I’ve been in this game 10 years and have become rather sick and tired of the rather childish and overexcited rhubarb that has coloured this debate during that time. It might just be (just…) that we can ALL be grown up about it for a change.

Marketing is a business and so is publishing – let’s just get on with it.

Bad PRs are like bad drivers in my experience; you remember them, whereas the 90 per cent who do a perfectly passable job slip under the radar (that leaves 9 per cent who really shine and are memorable for that).

My experience is that more PRs are good at their job than not. I’d suggest, then. to journalists watching, that we try to bear in mind the following points:

1. There are indeed some crap PRs who bother good journalists. There are also crap journalists who bother good PRs and clients. It’s an industry, there are going to be bad practitioners as well as good on both sides – it’s hardly unique.

2. I’ve had stand-up rows on Twitter with journos and bloggers who claim they’re being sent unsolicited material – whilst (on one occasion) describing themselves in their profile as ‘blogger and information junkie’. If you’re saying you’re a journalist a PR has every right to approach you in his or her professional capacity. Naturally the better ones will learn your preferences as they go, but whining or Tweeting because you’ve said you want information and someone has said some? Come on…

3. To the minority of hacks who claim PRs are somehow lesser professionals because they have a vested interest in their client (I’ve actually been told by one experienced PR that what I do is more ‘pure’ than what he does) – get over yourself, you wouldn’t be writing this stuff or remotely interested in it if you weren’t being paid.

4. Above all else, I’ve seen on forums before now comments from journalists that PRs don’t understand that they’re there for our convenience. Damned right they don’t because it’s not true – but if a hack has that expectation they’re going to end up very angry. PR personnel are there for their shareholders, for their clients, they are businesses in their own right and there are areas in which they overlap with journalists – and areas in which they don’t. Deal with it, both sides.

5. As a refinement of the above points, journalists need to be aware that in many areas of PR we have the upper hand – if we decide not to publish something about a PR’s client, or to go public about a bad experience, the PR is unlikely to have much of a platform on which to put their case. It is important and professional to be sensitive to this and to avoid abusing it.

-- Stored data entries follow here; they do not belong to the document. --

-- ==== Sys2Proof/Syntax.lean ====
section
/-!
DEFINITION. Sys2Proof/Syntax.lean: the ONE inductive of the rows of spec/opcode_table.json. The first part are the
instruction words of R145 to R153 with their fields; the second part are the whole-machine events of
95_what_each_step_holds.md with the contents that come from outside the machine.
-/
namespace Sys2Proof

/-- One constructor for each row of the table. -/
inductive Instr where
  -- block control, 0x01 to 0x0A (R160 to R172)
  | read (c : Ctl) (cls : RegClass) (reg : BitVec 8)
  | write (c : Ctl) (cls : RegClass) (reg : BitVec 8)
  | fan (c : Ctl)
  | null (c : Ctl)
  | nullIsn (c : Ctl)
  | const (c : Ctl) (k : ConstKind) (imm : BitVec 32)
  | ptb (c : Ctl) (b : BitVec 2)
  | widf (c : Ctl) (lvl : Bool) (k : BitVec 3)
  | sread (c : Ctl) (sel : BitVec 8)
  | spawn (c : Ctl) (o : CmdOpt)
  | trap (c : Ctl) (code : BitVec 13)
  -- scalar integer, 0x10 to 0x1F (R173 to R184)
  | add (c : Ctl) (f : IForm) (sat : Bool) (imm : Option (BitVec 13))
  | sub (c : Ctl) (f : IForm) (sat : Bool) (imm : Option (BitVec 13))
  | mul (c : Ctl) (f : IForm) (hi : Bool) (imm : Option (BitVec 13))
  | div (c : Ctl) (f : IForm) (rem : Bool) (imm : Option (BitVec 13))
  | and (c : Ctl) (w : Bool) (imm : Option (BitVec 13))
  | or (c : Ctl) (w : Bool) (imm : Option (BitVec 13))
  | xor (c : Ctl) (w : Bool) (imm : Option (BitVec 13))
  | andn (c : Ctl) (w : Bool) (imm : Option (BitVec 13))
  | shift (c : Ctl) (w : Bool) (op : ShiftOp) (imm : Option (BitVec 13))
  | bitf (c : Ctl) (w : Bool) (op : BitfOp) (imm : Option (BitVec 13))
  | minmax (c : Ctl) (f : IForm) (max : Bool) (imm : Option (BitVec 13))
  | icmp (c : Ctl) (f : IForm) (op : IcmpOp) (imm : Option (BitVec 13))
  | sel (c : Ctl) (imm : Option (BitVec 13))
  | addr (c : Ctl) (sh : BitVec 3) (off : BitVec 13)
  | addi (c : Ctl) (w : Bool) (imm : BitVec 32)
  | ext (c : Ctl) (f : IForm) (sz : ExtSize)
  -- scalar floating point, 0x20 to 0x29 (R185 to R193)
  | fadd (c : Ctl) (t : Ty)
  | fsub (c : Ctl) (t : Ty)
  | fmul (c : Ctl) (t : Ty)
  | ffma (c : Ctl) (t : Ty) (k : FmaKind)
  | fdiv (c : Ctl) (t : Ty)
  | fsqrt (c : Ctl) (t : Ty)
  | fminmax (c : Ctl) (t : Ty) (op : FMinMax)
  | fcmp (c : Ctl) (t : Ty) (op : FcmpOp)
  | fcvt (c : Ctl) (t : Ty) (fromInt : Bool) (ty : Ty)
  | fclass (c : Ctl) (t : Ty)
  | frint (c : Ctl) (t : Ty) (mode : RintMode)
  -- vector, mask and conversion, 0x30 to 0x4E (R194 to R217)
  | vadd (c : Ctl) (t : Ty)
  | vsub (c : Ctl) (t : Ty)
  | vmul (c : Ctl) (t : Ty)
  | vfma (c : Ctl) (t : Ty) (k : FmaKind)
  | vdiv (c : Ctl) (t : Ty)
  | vsqrt (c : Ctl) (t : Ty)
  | vrsq (c : Ctl) (t : Ty)
  | vrcp (c : Ctl) (t : Ty)
  | vexp2 (c : Ctl) (t : Ty)
  | vlog2 (c : Ctl) (t : Ty)
  | vminmax (c : Ctl) (t : Ty) (op : FMinMax)
  | vabs (c : Ctl) (t : Ty)
  | vneg (c : Ctl) (t : Ty)
  | viarith (c : Ctl) (t : Ty) (op : VIOp) (imm : Option (BitVec 13))
  | vlogic (c : Ctl) (t : Ty) (op : VLogicOp) (imm : Option (BitVec 13))
  | vshift (c : Ctl) (t : Ty) (op : ShiftOp) (imm : Option (BitVec 13))
  | vcmp (c : Ctl) (t : Ty) (op : FcmpOp) (imm : Option (BitVec 13))
  | vsel (c : Ctl) (t : Ty)
  | maskop (c : Ctl) (t : Ty) (op : MaskOp)
  | viota (c : Ctl) (t : Ty) (m : Bool)
  | vbcast (c : Ctl) (t : Ty)
  | vextr (c : Ctl) (t : Ty) (imm : Option (BitVec 13))
  | vins (c : Ctl) (t : Ty) (imm : Option (BitVec 13))
  | vperm (c : Ctl) (t : Ty) (two : Bool) (imm : Option (BitVec 13))
  | vslide (c : Ctl) (t : Ty) (down : Bool) (imm : Option (BitVec 13))
  | vred (c : Ctl) (t : Ty) (op : RedOp)
  | vscan (c : Ctl) (t : Ty) (op : RedOp)
  | vdot (c : Ctl) (t : Ty)
  | vcvt (c : Ctl) (t : Ty) (ty : Ty)
  | vqmx (c : Ctl) (t : Ty) (fmt : MxFmt) (scl : Bool)
  | vdqmx (c : Ctl) (t : Ty) (fmt : MxFmt)
  | vqt (c : Ctl) (t : Ty) (op : VqtOp)
  | vpack (c : Ctl) (t : Ty) (sat : Bool)
  | vunpk (c : Ctl) (t : Ty) (hi : Bool)
  -- memory, 0x50 to 0x5B (R218 to R225)
  | ld (c : Ctl) (t : Ty) (m : MemF) (disp : BitVec 20)
  | st (c : Ctl) (t : Ty) (m : MemF) (disp : BitVec 20)
  | vld (c : Ctl) (t : Ty) (m : MemF) (disp : BitVec 20)
  | vst (c : Ctl) (t : Ty) (m : MemF) (disp : BitVec 20)
  | vlds (c : Ctl) (t : Ty) (m : MemF) (disp : BitVec 20)
  | vsts (c : Ctl) (t : Ty) (m : MemF) (disp : BitVec 20)
  | vgath (c : Ctl) (t : Ty) (m : MemF) (disp : BitVec 20)
  | vscat (c : Ctl) (t : Ty) (m : MemF) (disp : BitVec 20)
  | tld (c : Ctl) (t : Ty) (m : MemF) (td : BitVec 6)
  | tst (c : Ctl) (t : Ty) (m : MemF) (td : BitVec 6)
  | pref (c : Ctl) (l2 : Bool) (m : MemF) (disp : BitVec 20)
  | vjoin (c : Ctl) (lsid : BitVec 5)
  -- synchronisation, 0x60 to 0x6C (R226 to R244)
  | amo (c : Ctl) (op : AmoOp) (sc : Bool) (w64 : Bool) (m : MemF) (disp : BitVec 20)
  | cas (c : Ctl) (sc : Bool) (w64 : Bool) (m : MemF) (disp : BitVec 20)
  | fence (c : Ctl) (k : FenceKind) (lsid : BitVec 5) (sc : Scope)
  | barInit (c : Ctl) (lsid : BitVec 5) (b : BitVec 9)
  | barArrive (c : Ctl) (lsid : BitVec 5) (b : BitVec 9)
  | barWait (c : Ctl) (lsid : BitVec 5) (b : BitVec 9)
  | barSync (c : Ctl) (lsid : BitVec 5) (b : BitVec 9)
  | bkop (c : Ctl) (op : BkOp) (t : Ty) (m : MemF) (disp : BitVec 20)
  | ctrInc (c : Ctl) (lsid : BitVec 5) (rel : Bool) (k : BitVec 5)
  | ctrAdd (c : Ctl) (lsid : BitVec 5) (rel gang : Bool) (k : BitVec 5)
  | ctrSet (c : Ctl) (lsid : BitVec 5) (rel : Bool) (k : BitVec 5)
  | ctrReset (c : Ctl) (lsid : BitVec 5) (rel : Bool) (k : BitVec 5)
  | ctrResetKeep (c : Ctl) (lsid : BitVec 5) (rel : Bool) (k : BitVec 5)
  | ctrRead (c : Ctl) (lsid : BitVec 5) (k : BitVec 5)
  | ctrwait (c : Ctl) (lsid : BitVec 5) (sc : Scope) (k : BitVec 5)
  | arm (c : Ctl) (rel : Bool) (k : BitVec 5)
  | chbindOwn (c : Ctl) (h : BitVec 4)
  | chbindProd (c : Ctl) (h : BitVec 4)
  | chbindCons (c : Ctl) (h : BitVec 4)
  | chwait (c : Ctl) (prod : Bool) (h : BitVec 4)
  | chadv (c : Ctl) (prod : Bool) (h : BitVec 4)
  | copy (c : Ctl) (tda tdb : BitVec 6) (o : CmdOpt)
  | copyCh (c : Ctl) (tda tdb : BitVec 6) (h : BitVec 4) (o : CmdOpt)
  | copyw (c : Ctl)
  | copywTest (c : Ctl)
  -- matrix, 0x70 to 0x78 (R245 to R261)
  | tdset (c : Ctl) (td : BitVec 6) (n : BitVec 2)
  | tdget (c : Ctl) (td : BitVec 6) (n : BitVec 2)
  | mzero (c : Ctl) (tile : BitVec 3) (o : CmdOpt)
  | mma (c : Ctl) (tb : Bool) (tda tdb : BitVec 6) (tile : BitVec 3) (o : CmdOpt)
  | mmag (c : Ctl) (tb : Bool) (tda tdb : BitVec 6) (tile : BitVec 3) (o : CmdOpt)
  | gmma (c : Ctl) (tda tdb tdc : BitVec 6) (tile : BitVec 3) (o : CmdOpt)
  | mlda (c : Ctl) (lsid : BitVec 5) (sc : Scope) (acq : Bool) (td : BitVec 6) (tile : BitVec 3)
  | msta (c : Ctl) (lsid : BitVec 5) (sc : Scope) (td : BitVec 6) (tile : BitVec 3)
  | mwait (c : Ctl)
  | mwaitTest (c : Ctl)
  -- routing and collectives, 0x80 to 0x89 (R262 to R289)
  | rgrp (c : Ctl) (tda tdb tdc : BitVec 6) (o : CmdOpt)
  | rtopk (c : Ctl) (tda tdb tdc : BitVec 6) (o : CmdOpt)
  | rbin (c : Ctl) (tda tdb tdc : BitVec 6) (o : CmdOpt)
  | bpermRequest (c : Ctl) (tda tdb tdc : BitVec 6) (o : CmdOpt)
  | bpermOpen (c : Ctl) (tda tdb tdc : BitVec 6) (o : CmdOpt)
  | dspat (c : Ctl) (tda tdb tdc : BitVec 6) (o : CmdOpt)
  | cmbn (c : Ctl) (tda tdb tdc : BitVec 6) (o : CmdOpt)
  | brel (c : Ctl) (tdc : BitVec 6) (o : CmdOpt)
  | expld (c : Ctl) (tda tdb tdc : BitVec 6) (o : CmdOpt)
  | collAr (c : Ctl) (tda tdb tdc : BitVec 6) (o : CmdOpt)
  | collRs (c : Ctl) (tda tdb tdc : BitVec 6) (o : CmdOpt)
  | collAg (c : Ctl) (tda tdb tdc : BitVec 6) (o : CmdOpt)
  | collA2a (c : Ctl) (tda tdb tdc : BitVec 6) (o : CmdOpt)
  | collBc (c : Ctl) (tda tdb tdc : BitVec 6) (o : CmdOpt)
  | collOp (c : Ctl) (tda tdb tdc : BitVec 6) (o : CmdOpt)
  | collw (c : Ctl)
  | collwTest (c : Ctl)
  -- signatures, 0x90 to 0x99 (R290 to R304)
  | sigcfg (c : Ctl) (s : BitVec 2)
  | sigid (c : Ctl) (s : BitVec 2)
  | sigstep (c : Ctl) (s : BitVec 2)
  | sigstrm (c : Ctl) (tda : BitVec 6) (s : BitVec 2) (o : CmdOpt)
  | sigjoin (c : Ctl) (x y z : BitVec 2)
  | siglog (c : Ctl) (x y : BitVec 2)
  | sigexp (c : Ctl) (x y : BitVec 2)
  | siginv (c : Ctl) (x y : BitVec 2)
  | sigscl (c : Ctl) (s : BitVec 2)
  | sigmovCv (c : Ctl) (s : BitVec 2)
  | sigmovVc (c : Ctl) (s : BitVec 2)
  | sigmovSs (c : Ctl) (s : BitVec 2)
  | sigmovSl (c : Ctl) (s : BitVec 2)
  -- system, 0xF0 to 0xF8 (R306 to R317); the rows of PSR.wr by the register written
  | psrRead (c : Ctl) (n : BitVec 13)
  | psrWrite (c : Ctl) (n : BitVec 13)
  | spctlWrite (c : Ctl)
  | spholdWrite (c : Ctl)
  | spptWrite (c : Ctl)
  | qwdWrite (c : Ctl)
  | contextAreaWrite (c : Ctl) (len : Bool)
  | dbgctlWrite (c : Ctl)
  | tresume (c : Ctl)
  | tresumeSame (c : Ctl)
  | tlbinvAll (c : Ctl)
  | tlbinvPage (c : Ctl)
  | tlbinvSpace (c : Ctl)
  | ctxopSave (c : Ctl)
  | ctxopRestore (c : Ctl)
  | ctxopKill (c : Ctl)
  | glaunch (c : Ctl) (o : CmdOpt)
  | budgetSet (c : Ctl)
  | budgetAdd (c : Ctl)
  | halt (c : Ctl)
  | dbgStep (c : Ctl)
  | dbgBrk (c : Ctl)
  | dbgClrbrk (c : Ctl)
  | cacheL1inv (c : Ctl)
  | cacheIcinv (c : Ctl)
  | cacheL2wb (c : Ctl)
  -- events of the current core (R46 to R61, R119, R229 to R261)
  | blockFetch (predicted : Option Word)
  | exitTreeDecide
  | bindingPoint
  | blockCommit
  | blockSquash
  | blockDiscard
  | trapRecordWrite (die : BitVec 2)
  | waitSatisfied (idx : BitVec 7)
  | taskRetire
  | l1LineExpiry (line : Nat)
  | armedCommandFire
  | matrixCommandStart (t : Ticket)
  | matrixCommandComplete (t : Ticket)
  | sigstrmComplete (t : Ticket)
  | copySlotTake (t : Ticket)
  | copyChunkWrite (t : Ticket)
  | copyComplete (t : Ticket)
  | routingCommandComplete (t : Ticket)
  | dspatComplete (t : Ticket)
  | cmbnComplete (t : Ticket)
  | collComplete (t : Ticket)
  | childLaunchEntry (t : Ticket)
  | haltWake
  -- events of the package
  | scWindowEnd
  | leaveGrant (die : BitVec 2)
  | templateFill (space : BitVec 16) (entry : Word)
  | candidateAgeing
  | candidateStarve
  | memoryRequest (p : Packet)
  | reply (p : Packet)
  | refusal (p : Packet)
  | hostLaunch (p : Packet)
  | doorbell (p : Packet)
  | dispatchRow (p : Packet)
  | returnRow (p : Packet)
  | collectiveChunk (p : Packet)
  | poolRequest (p : Packet)
  | poolGrant (p : Packet)
  | closingMarker (p : Packet)
  | domainBarrierArrival (p : Packet)
  | absenceTokenArrival (p : Packet)
  | packetResend (dst : BitVec 9) (tag : BitVec 32)
  | linkDown (port : BitVec 4)
  | linkReplay (port : BitVec 4)
  | createQueue (part : BitVec 2) (queue : BitVec 10) (space : BitVec 16)
  | destroyQueue (part : BitVec 2) (queue : BitVec 10)
  | resumeSpace (part : BitVec 2) (space : BitVec 16)
  | setPartitionParameter (part : BitVec 2) (which : BitVec 2) (value : Nat)
  | setPartitions (part : List Nat) (endp : List (BitVec 9))
  | writeIngressEntry (part : BitVec 2) (ph4 ph5 : Word) (ew : List Word)
  | writeDoorbellEntry (part : BitVec 2) (ph4 ph5 : Word) (ew : List Word)
  | configureDomainBarrier (part : BitVec 2) (bar home : BitVec 9) (dbto : Nat)
      (members : List (BitVec 9 × BitVec 16 × BitVec 10 × Word))
  | migratePage (part : BitVec 2) (space : BitVec 16) (va : Word) (frame : BitVec 24)
  | requestPreemption (gang : Nat)
  | readBlackBox (die : BitVec 2)
  | freeze
  | ringCommandSubmit (die : BitVec 2) (cmd : HostCmd)
  /-- the measured package power, in watts, comes from outside (R423) -/
  | hcFrame (watts : Nat)
  | watchdogPreempt (gang : Nat)
  | watchdogKill (gang : Nat)
  | watchdogFence (gang : Nat)
  | migrationDone (part : BitVec 2) (space : BitVec 16) (va : Word)
  | pquietExpiry (gang : Nat)
  | gangSwitchOut (gang : Nat)
  | dbtoExpiry (bar : BitVec 9)
  | gangMigration (gang : Nat) (cores : List Nat)
  | forwardEntryExpiry (core : Nat)
  | scrubVisit (granule : Nat)
  /-- the supervisor image of the serial flash, the root its header names, and the step that fails, if one does (R420) -/
  | coldReset (image : List Byte) (root : Word) (fails : Option (BitVec 3))
  | warmReset (part : BitVec 2) (image : List Byte) (root : Word)
deriving DecidableEq, Repr

end Sys2Proof
end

On the idea of a software add-on, though, I’d have to say it would only work if adopted by the majority. This would be simple enough if a few key publishing houses bought into the idea but I can’t see the freelance community, not a cohesive bunch at the best of times, agreeing to adopt one single thing. I’ve seen senior journalists blogging about bad PR websites – which were only bad because the hack used a very obscure web browser indeed, never mind adopting a single email add-on for PR peeps.

That’s my tuppenyworth anyway…

I’ve just read though all of these comments. Great debate.

I’m not sure it will ever be entirely resolved but Alex’s comments come closest to the mark for me.

When we (PR firms) first had the likes of Benns and PIMS in the mid 80s there was a period of mass mail outs. I can remember sitting stuffing envelopes in the office. During the 90s I think the PR profession got a lot more professional and there was a great journo/pr cross over and level of mutual understanding.

I turned more to writing and journalism in the noughties and didn’t like what I saw.

Now it seems, especially with the online media list services, and all of our obsession with clicking ‘send’ on that email, that we are back at an unhappy journo/pr stand off.

I think the time spent to write ‘this is what I’m interested it’ would surely be time well spent, wouldn’t it? And tough luck to those PRs who then ignore such messages and continue to spam.